= Departments of the Government of South Africa =

The executive branch of the national government of South Africa is divided into the cabinet and the civil service, as in the Westminster system. Public administration, the day-to-day implementation of legislation and policy, is managed by government departments (including state agencies with department status), which are usually headed by permanent civil servants with the title of director-general.
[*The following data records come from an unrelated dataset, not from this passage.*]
-- ==== Sys2Proof/Certificates/Slice0/Obligations.lean ====
section
/-! DEFINITION. The statements for the provers. -/
open Sys2Proof Sys2Proof.Machine

/-- R97, R98, R102: the two-operand forms of OP 0x01 and 0x04, apart from add, sub and the divisions, on a register or a
constant-window B, at 64 bits or, with `.w`, at 32 bits with the result sign-extended. -/
def Obligations.ScalarBinaryResult : Prop :=
  ∀ p ∈ ([
      (.and, fun _ x y => x &&& y), (.or, fun _ x y => x ||| y), (.xor, fun _ x y => x ^^^ y),
      (.andn, fun _ x y => x &&& ~~~y), (.orn, fun _ x y => x ||| ~~~y),
      (.shl, fun w x y => x <<< (y.toNat % w)), (.shr, fun w x y => x >>> (y.toNat % w)),
      (.sar, fun w x y => x.sshiftRight (y.toNat % w)),
      (.rol, fun w x y => (x <<< (y.toNat % w)) ||| (x >>> (w - y.toNat % w))),
      (.min, fun w x y => BitVec.ofInt w (Min.min x.toInt y.toInt)), (.max, fun w x y => BitVec.ofInt w (Max.max x.toInt y.toInt)),
      (.minu, fun w x y => BitVec.ofNat w (Min.min x.toNat y.toNat)), (.maxu, fun w x y => BitVec.ofNat w (Max.max x.toNat y.toNat)),
      (.slt, fun _ x y => if x.toInt < y.toInt then 1 else 0), (.sltu, fun _ x y => if x.toNat < y.toNat then 1 else 0),
      (.seq, fun _ x y => if x = y then 1 else 0), (.sne, fun _ x y => if x ≠ y then 1 else 0),
      (.mul, fun w x y => BitVec.ofInt w (x.toInt * y.toInt)),
      (.mulh, fun w x y => BitVec.ofInt w ((x.toInt * y.toInt) / 2 ^ w)),
      (.mulhu, fun w x y => BitVec.ofNat w (x.toNat * y.toNat / 2 ^ w))] :
      List ((ScalarRR → Instr) × ((w : Nat) → BitVec w → BitVec w → BitVec w))),
  ∀ (o : ScalarRR) (s : State) (y : Word), s.readable (o.a :: regsOf o.b) → s.bValue o.b = some y →
    exec (p.1 o) s = .next (s.wroteX o.d
      (if o.w32 then (p.2 32 ((s.me.getX o.a).setWidth 32) (y.setWidth 32)).signExtend 64 else p.2 64 (s.me.getX o.a) y))

/-- R97 to R99: the immediate forms of OP 0x02, with SignExtend(IMM32) as B; the immediate shifts count by IMM32. -/
def Obligations.ScalarImmediateResult : Prop :=
  (∀ p ∈ ([
      (.addImm, fun _ x y => x + y), (.subImm, fun _ x y => x - y),
      (.andImm, fun _ x y => x &&& y), (.orImm, fun _ x y => x ||| y), (.xorImm, fun _ x y => x ^^^ y),
      (.andnImm, fun _ x y => x &&& ~~~y), (.ornImm, fun _ x y => x ||| ~~~y),
      (.minImm, fun w x y => BitVec.ofInt w (Min.min x.toInt y.toInt)), (.maxImm, fun w x y => BitVec.ofInt w (Max.max x.toInt y.toInt)),
      (.minuImm, fun w x y => BitVec.ofNat w (Min.min x.toNat y.toNat)), (.maxuImm, fun w x y => BitVec.ofNat w (Max.max x.toNat y.toNat)),
      (.sltImm, fun _ x y => if x.toInt < y.toInt then 1 else 0), (.sltuImm, fun _ x y => if x.toNat < y.toNat then 1 else 0),
      (.seqImm, fun _ x y => if x = y then 1 else 0), (.sneImm, fun _ x y => if x ≠ y then 1 else 0)] :
      List ((ScalarRI → Instr) × ((w : Nat) → BitVec w → BitVec w → BitVec w))),
    ∀ (o : ScalarRI) (s : State), s.readable [o.a] →
      exec (p.1 o) s = .next (s.wroteX o.d
        (if o.w32 then (p.2 32 ((s.me.getX o.a).setWidth 32) o.imm).signExtend 64
         else p.2 64 (s.me.getX o.a) (o.imm.signExtend 64)))) ∧
  (∀ p ∈ ([
      (.shlImm, fun _ x n => x <<< n), (.shrImm, fun _ x n => x >>> n), (.sarImm, fun _ x n => x.sshiftRight n),
      (.rolImm, fun w x n => (x <<< n) ||| (x >>> (w - n)))] :
      List ((ShiftRI → Instr) × ((w : Nat) → BitVec w → Nat → BitVec w))),
    ∀ (o : ShiftRI) (s : State), (p.1 o).wf = true → s.readable [o.a] →
      exec (p.1 o) s = .next (s.wroteX o.d
        (if o.w32 then (p.2 32 ((s.me.getX o.a).setWidth 32) o.n.toNat).signExtend 64
         else p.2 64 (s.me.getX o.a) o.n.toNat)))

/-- R97, R98, R100: add and sub; with `.sat` the exact signed result is clamped to the range of w bits, and SAT is raised
when it is. R102: quotients truncate toward zero and remainders take the sign of A; a zero divisor gives all ones and A, and
raises DZ. -/
def Obligations.AddSubDivResult : Prop :=
  (∀ p ∈ ([(.add, fun i j => i + j), (.sub, fun i j => i - j)] : List ((ArithRR → Instr) × (Int → Int → Int))),
  ∀ (o : ArithRR) (s : State) (y : Word), s.readable (o.a :: regsOf o.b) → s.bValue o.b = some y →
    let w : Nat := if o.w32 then 32 else 64
    let exact : Int := p.2 ((s.me.getX o.a).setWidth w).toInt (y.setWidth w).toInt
    let lo : Int := -(2 ^ (w - 1))
    let hi : Int := 2 ^ (w - 1) - 1
    let clamped : Int := Max.max lo (Min.min hi exact)
    exec (p.1 o) s = .next (if o.sat
      then s.wroteXF o.d ((BitVec.ofInt w clamped).signExtend 64) (if clamped = exact then 0 else Flags.sat)
      else s.wroteX o.d ((BitVec.ofInt w exact).signExtend 64))) ∧
  (∀ p ∈ ([
      (.div, fun w x y => if y = 0 then BitVec.allOnes w else BitVec.ofInt w (x.toInt.tdiv y.toInt)),
      (.divu, fun w x y => if y = 0 then BitVec.allOnes w else BitVec.ofNat w (x.toNat / y.toNat)),
      (.rem, fun w x y => if y = 0 then x else BitVec.ofInt w (x.toInt.tmod y.toInt)),
      (.remu, fun w x y => if y = 0 then x else BitVec.ofNat w (x.toNat % y.toNat))] :
      List ((ScalarRR → Instr) × ((w : Nat) → BitVec w → BitVec w → BitVec w))),
  ∀ (o : ScalarRR) (s : State) (y : Word), s.readable (o.a :: regsOf o.b) → s.bValue o.b = some y →
    let w : Nat := if o.w32 then 32 else 64
    exec (p.1 o) s = .next (s.wroteXF o.d ((p.2 w ((s.me.getX o.a).setWidth w) (y.setWidth w)).signExtend 64)
      (if y.setWidth w = 0 then Flags.dz else 0)))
Each department also has a political head, a cabinet minister, who is appointed by the president and who has ultimate oversight over and political responsibility for that department. A ministerial portfolio often includes more than one department. Even when the relationship between ministers and departments is one-to-one, the ministry is not coterminous with the department: they are legislatively and operationally distinct. The ministry usually consists of the minister, one or more deputy ministers, and a small number of advisors and other ministerial staff. According to Section 85 of the Constitution, ultimate executive authority in South Africa is vested in the president and exercised by the cabinet.

==Current departments==

The following list shows the departments as they have been since September 2024, when a presidential proclamation formally implemented the restructuring that followed the appointment of the multi-party third cabinet of Cyril Ramaphosa.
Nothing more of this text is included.